Updates to plan correction methods
- Effective December 29, 2022, expands the IRS’ Employee Plans Compliance Resolution System (EPCRS) by allowing more errors to be corrected through self-correction, extending applicability to inadvertent IRA errors and exempting certain RMD failures from excise taxes.
- Effective December 29, 2022, limits the degree to which plans may seek to recoup excess retirement plan payments from participants and gives plan sponsors the ability to choose not to recoup overpayments.
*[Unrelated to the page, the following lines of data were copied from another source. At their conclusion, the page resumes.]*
/-- D39: two different consumed byte sequences never give the same instruction value. -/
def Obligations.EqualValuesComeFromEqualBytes : Prop :=
  ∀ (fa fa' : Addr20) (s s' t t' : State) (v : Insn),
    decodeRequest fa s = .next t → decodeRequest fa' s' = .next t' → t.rsp = .ok v → t'.rsp = .ok v →
    ∀ k < v.len, s.fetchByte fa k = s'.fetchByte fa' k

/-- One step runs the decoded instruction: `step` is `exec` of what stands at PA(CS, IP), and the meaning
itself advances IP past the instruction's bytes; nothing is added around `exec`. -/
def Obligations.StepRunsTheDecodedInstruction : Prop :=
  ∀ s : State,
    (∀ i, decode s.bcdPair (PA s.cs s.ip) (s.fetchByte (PA s.cs s.ip)) = .ok i → step s = exec i s) ∧
    (∀ e, decode s.bcdPair (PA s.cs s.ip) (s.fetchByte (PA s.cs s.ip)) = .err e →
      step s = rejects s e)

/-- R56: fetch is coherent with writes: after any bytes have been stored at the fetch address, the next step
runs the instruction those bytes encode. -/
def Obligations.StoredInstructionIsTheNextExecuted : Prop :=
  ∀ (s : State) (i : Instr), i.wf s.bcdPair = true →
    step (s.storeBytes s.fetchAddr (encode i)) = exec i (s.storeBytes s.fetchAddr (encode i))

/-- R90, R236: every request is answered, with a next state, a value or an error on the port; so the request
after HLT or WAIT is served as well. -/
def Obligations.EveryRequestIsAnswered : Prop :=
  (∀ (fa : Addr20) (s : State), ∃ t, decodeRequest fa s = .next t ∧
    ((∃ v, t.rsp = .ok v) ∨ ∃ e, t.rsp = .err e)) ∧
  ∀ s : State, opcodeIs s 0xF4 ∨ opcodeIs s 0x9B →
    ∃ t u, step s = .next t ∧ t.ip = s.ip + 1 ∧ step t = .next u ∧
      ((∃ v, u.rsp = .ok v) ∨ ∃ e, u.rsp = .err e)

/-- A few words written out from the spec's encodings decode to their instructions (95_test_vectors.md). -/
def Obligations.WrittenOutWordsDecode : Prop :=
  decode .ascii 0 (listByte [0xB0, 0x05]) = .ok (.movR8Imm8 .al 0x05) ∧
  decode .ascii 0 (listByte [0xB8, 0x34, 0x12]) = .ok (.movR16Imm16 .ax 0x1234) ∧
  decode .ascii 0 (listByte [0x89, 0xD8]) = .ok (.movRm16R16 (.regOp .ax) .bx) ∧
  decode .ascii 0 (listByte [0xC7, 0x86, 0x34, 0x12, 0x78, 0x56]) =
    .ok (.movRm16Imm16 (.memOp ⟨22, .d16 0x1234⟩) 0x5678) ∧
  decode .ascii 0 (listByte [0x74, 0xFE]) = .ok (.je 0xFE) ∧
  decode .decimal 0 (listByte [0x27]) = .ok .daa

/-! ### Every instruction's own effect: it completes, and what it answers -/

/-- R120-R127: the MOV instructions complete in every state, emitting their value with its length. -/
def Obligations.MovInstructionsEmitTheirValues : Prop :=
  ∀ (s : State) (dst src : Register) (sr : SReg) (rm : RM) (b : Byte) (w : Word),
    exec (.movR8Imm8 dst b) s = answers s (.movRegImm dst (.i8 b)) 2 ∧
    exec (.movR16Imm16 dst w) s = answers s (.movRegImm dst (.i16 w)) 3 ∧
    exec (.movAlMoffs8 w) s = answers s (.movAccMem .byte w) 3 ∧
    exec (.movAxMoffs16 w) s = answers s (.movAccMem .word w) 3 ∧
    exec (.movMoffs8Al w) s = answers s (.movMemAcc .byte w) 3 ∧
    exec (.movMoffs16Ax w) s = answers s (.movMemAcc .word w) 3 ∧
    exec (.movRm8R8 rm src) s = answers s (.movRmReg .byte rm src) (2 + rm.dlen) ∧
    exec (.movRm16R16 rm src) s = answers s (.movRmReg .word rm src) (2 + rm.dlen) ∧
    exec (.movR8Rm8 dst rm) s = answers s (.movRegRm .byte dst rm) (2 + rm.dlen) ∧
    exec (.movR16Rm16 dst rm) s = answers s (.movRegRm .word dst rm) (2 + rm.dlen) ∧
    exec (.movRm16Sreg rm sr) s = answers s (.movRmSreg rm sr) (2 + rm.dlen) ∧
    exec (.movSregRm16 sr rm) s = answers s (.movSregRm sr rm) (2 + rm.dlen) ∧
    exec (.movRm8Imm8 rm b) s = answers s (.movRmImm .byte rm (.i8 b)) (3 + rm.dlen) ∧
    exec (.movRm16Imm16 rm w) s = answers s (.movRmImm .word rm (.i16 w)) (4 + rm.dlen)

/-- R129-R131: LEA, LES and LDS complete in every state. -/
def Obligations.PointerLoadsEmitTheirValues : Prop :=
  ∀ (s : State) (dst : Register) (m : Mem),
    exec (.leaR16M dst m) s = answers s (.lea dst m) (2 + m.dlen) ∧
    exec (.lesR16M32 dst m) s = answers s (.les dst m) (2 + m.dlen) ∧
    exec (.ldsR16M32 dst m) s = answers s (.lds dst m) (2 + m.dlen)

/-- R95, R141-R148: the control transfers complete in every state, and IP only advances by the length. -/
def Obligations.ControlTransfersEmitTheirValues : Prop :=
  ∀ (s : State) (r : Byte) (a : Word),
    exec (.jo r) s = answers s (.jcc .o r) 2 ∧ exec (.jno r) s = answers s (.jcc .no r) 2 ∧
    exec (.jb r) s = answers s (.jcc .b r) 2 ∧ exec (.jae r) s = answers s (.jcc .ae r) 2 ∧
    exec (.je r) s = answers s (.jcc .e r) 2 ∧ exec (.jne r) s = answers s (.jcc .ne r) 2 ∧
    exec (.jbe r) s = answers s (.jcc .be r) 2 ∧ exec (.ja r) s = answers s (.jcc .a r) 2 ∧
    exec (.js r) s = answers s (.jcc .s r) 2 ∧ exec (.jns r) s = answers s (.jcc .ns r) 2 ∧
    exec (.jp r) s = answers s (.jcc .p r) 2 ∧ exec (.jnp r) s = answers s (.jcc .np r) 2 ∧
    exec (.jl r) s = answers s (.jcc .l r) 2 ∧ exec (.jge r) s = answers s (.jcc .ge r) 2 ∧
    exec (.jle r) s = answers s (.jcc .le r) 2 ∧ exec (.jg r) s = answers s (.jcc .g r) 2 ∧
    exec (.loopnz r) s = answers s (.loop .nz r) 2 ∧ exec (.loopz r) s = answers s (.loop .z r) 2 ∧
    exec (.loop r) s = answers s (.loop .always r) 2 ∧ exec (.jcxz r) s = answers s (.jcxz r) 2 ∧
    exec .ret s = answers s (.ret false none) 1 ∧
    exec (.retImm16 a) s = answers s (.ret false (some a)) 3 ∧
    exec .retf s = answers s (.ret true none) 1 ∧
    exec (.retfImm16 a) s = answers s (.ret true (some a)) 3

/-- R160-R162, R170-R177: the software interrupts and the I/O instructions complete in every state. -/
def Obligations.InterruptAndPortInstructionsEmitTheirValues : Prop :=
  ∀ (s : State) (b : Byte),
    exec .int3 s = answers s .int3 1 ∧ exec (.intImm8 b) s = answers s (.int b) 2 ∧
    exec .into s = answers s .into 1 ∧
    exec (.inAlImm8 b) s = answers s (.inp .byte (.fixed b)) 2 ∧
    exec (.inAxImm8 b) s = answers s (.inp .word (.fixed b)) 2 ∧
    exec .inAlDx s = answers s (.inp .byte .dx) 1 ∧ exec .inAxDx s = answers s (.inp .word .dx) 1 ∧
    exec (.outImm8Al b) s = answers s (.outp .byte (.fixed b)) 2 ∧
    exec (.outImm8Ax b) s = answers s (.outp .word (.fixed b)) 2 ∧
    exec .outDxAl s = answers s (.outp .byte .dx) 1 ∧ exec .outDxAx s = answers s (.outp .word .dx) 1

/-- R180-R210: the flag, prefix and no-operand instructions complete in every state. -/
def Obligations.FlagAndPrefixInstructionsEmitTheirValues : Prop :=
  ∀ (s : State) (b : Byte),
    exec .hlt s = answers s (.simple .hlt) 1 ∧ exec .nop s = answers s (.simple .nop) 1 ∧
    exec .wait s = answers s (.simple .wait) 1 ∧ exec .lock s = answers s (.simple .lock) 1 ∧
    exec .segEs s = answers s (.seg .es) 1 ∧ exec .segCs s = answers s (.seg .cs) 1 ∧
    exec .segSs s = answers s (.seg .ss) 1 ∧ exec .segDs s = answers s (.seg .ds) 1 ∧
    exec .repne s = answers s (.rep false) 1 ∧ exec .rep s = answers s (.rep true) 1 ∧
    exec .stc s = answers s (.simple .stc) 1 ∧ exec .clc s = answers s (.simple .clc) 1 ∧
    exec .cmc s = answers s (.simple .cmc) 1 ∧ exec .std s = answers s (.simple .std) 1 ∧
    exec .cld s = answers s (.simple .cld) 1 ∧ exec .sti s = answers s (.simple .sti) 1 ∧
    exec .cli s = answers s (.simple .cli) 1 ∧ exec .cbw s = answers s (.simple .cbw) 1 ∧
    exec .cwd s = answers s (.simple .cwd) 1 ∧ exec .lahf s = answers s (.simple .lahf) 1 ∧
    exec .sahf s = answers s (.simple .sahf) 1 ∧ exec .pushf s = answers s (.simple .pushf) 1 ∧
    exec .popf s = answers s (.simple .popf) 1 ∧ exec .iret s = answers s (.simple .iret) 1 ∧
    exec .xlat s = answers s (.simple .xlat) 1 ∧ exec .aaa s = answers s (.simple .aaa) 1 ∧
    exec .aas s = answers s (.simple .aas) 1 ∧ exec (.aamImm8 b) s = answers s (.aam b) 2 ∧
    exec (.aadImm8 b) s = answers s (.aad b) 2 ∧ exec .daa s = answers s (.simple .daa) 1 ∧
    exec .das s = answers s (.simple .das) 1

/-- R32, R29: the frame of every instruction: no register but IP, no flag, no byte of memory and no parameter
changes. -/
def Obligations.EveryInstructionLeavesAllButIpUnchanged : Prop :=
  ∀ (i : Instr) (s t : State), exec i s = .next t →
    t.ax = s.ax ∧ t.bx = s.bx ∧ t.cx = s.cx ∧ t.dx = s.dx ∧ t.sp = s.sp ∧ t.bp = s.bp ∧
    t.si = s.si ∧ t.di = s.di ∧ t.cs = s.cs ∧ t.ds = s.ds ∧ t.es = s.es ∧ t.ss = s.ss ∧
    t.flags = s.flags ∧ t.bcdPair = s.bcdPair ∧ ∀ a, t.memRead8 a = s.memRead8 a

/-! ### From bytes in memory to the answer, family by family (the Decode lines of files 41-45) -/

/-- R120: B0-B7 and B8-BF, all registers and all immediates. -/
def Obligations.MovRegImmDecodesFromBytes : Prop :=
  ∀ (s : State) (r : BitVec 3),
    (opcodeIs s (BitVec.ofNat 8 (0xB0 + r.toNat)) →
      step s = answers s (.movRegImm (regOf .byte r) (.i8 (fetched s 1))) 2) ∧
    (opcodeIs s (BitVec.ofNat 8 (0xB8 + r.toNat)) →
      step s = answers s (.movRegImm (regOf .word r) (.i16 (fetchedWord s 1))) 3)

/-- R121, R122: A0-A3. -/
def Obligations.MovAccumulatorDecodesFromBytes : Prop :=
  ∀ s : State,
    (opcodeIs s 0xA0 → step s = answers s (.movAccMem .byte (fetchedWord s 1)) 3) ∧
    (opcodeIs s 0xA1 → step s = answers s (.movAccMem .word (fetchedWord s 1)) 3) ∧
    (opcodeIs s 0xA2 → step s = answers s (.movMemAcc .byte (fetchedWord s 1)) 3) ∧
    (opcodeIs s 0xA3 → step s = answers s (.movMemAcc .word (fetchedWord s 1)) 3)

/-- R123, R124: 88-8B; every ModR/M value is legal. -/
def Obligations.MovRegisterMemoryDecodesFromBytes : Prop :=
  ∀ s : State,
    let r8 := readRM .byte (fetched s)
    let r16 := readRM .word (fetched s)
    (opcodeIs s 0x88 → step s = answers s (.movRmReg .byte r8.2 (regOf .byte r8.1)) (2 + r8.2.dlen)) ∧
    (opcodeIs s 0x89 → step s = answers s (.movRmReg .word r16.2 (regOf .word r16.1)) (2 + r16.2.dlen)) ∧
    (opcodeIs s 0x8A → step s = answers s (.movRegRm .byte (regOf .byte r8.1) r8.2) (2 + r8.2.dlen)) ∧
    (opcodeIs s 0x8B → step s = answers s (.movRegRm .word (regOf .word r16.1) r16.2) (2 + r16.2.dlen))

/-- R125, R126: 8C and 8E: the value where the reg field names a segment register, UnknownSubform where it
does not. -/
def Obligations.MovSegmentRegisterDecodesFromBytes : Prop :=
  ∀ s : State,
    let r := readRM .word (fetched s)
    (∀ sr, SReg.ofNum r.1 = some sr →
      (opcodeIs s 0x8C → step s = answers s (.movRmSreg r.2 sr) (2 + r.2.dlen)) ∧
      (opcodeIs s 0x8E → step s = answers s (.movSregRm sr r.2) (2 + r.2.dlen))) ∧
    (SReg.ofNum r.1 = none → opcodeIs s 0x8C ∨ opcodeIs s 0x8E →
      step s = rejects s ⟨.unknownSubform, s.fetchAddr, [fetched s 0, fetched s 1]⟩)

/-- R127: C6 and C7: the immediate follows the displacement; a reg field other than 000 is UnknownOpcode with
two bytes. -/
def Obligations.MovImmediateToOperandDecodesFromBytes : Prop :=
  ∀ s : State,
    let r8 := readRM .byte (fetched s)
    let r16 := readRM .word (fetched s)
    (opcodeIs s 0xC6 → r8.1 = 0 →
      step s = answers s (.movRmImm .byte r8.2 (.i8 (fetched s (2 + r8.2.dlen)))) (3 + r8.2.dlen)) ∧
    (opcodeIs s 0xC7 → r16.1 = 0 →
      step s = answers s (.movRmImm .word r16.2 (.i16 (fetchedWord s (2 + r16.2.dlen))))
        (4 + r16.2.dlen)) ∧
    (opcodeIs s 0xC6 ∨ opcodeIs s 0xC7 → r8.1 ≠ 0 →
      step s = rejects s ⟨.unknownOpcode, s.fetchAddr, [fetched s 0, fetched s 1]⟩)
- Effective January 1, 2024, allows for correction of reasonable errors in administration of automatic enrollment and automatic escalation within 9½ months after the end of the plan year in which the mistakes occurred (alleviating concern over the existing safe harbor correction method under EPCRS that expires December 31, 2023).
This list is not exhaustive. The full text of SECURE 2.0, including provisions that affect pension and cash-balance plans, may be found on pages 2046-2404 of the omnibus Consolidated Appropriations Act of 2023. The Senate Financial Committee’s 19-page summary of SECURE 2.0 may be found here.
For retirement plan sponsors, the question is not whether SECURE 2.0 impacts them, it’s which of the more than 90 provisions apply to them and when do they take effect. Determining the portions of the law relevant to each plan’s unique situation is the first step in building a comprehensive plan of action that will keep employers in compliance with minimal disruption to participants and administrative teams.
Andy Adams is founder and principal of Strategic Benefits Advisors and Lynn Bullard is principal of Strategic Benefits Advisors.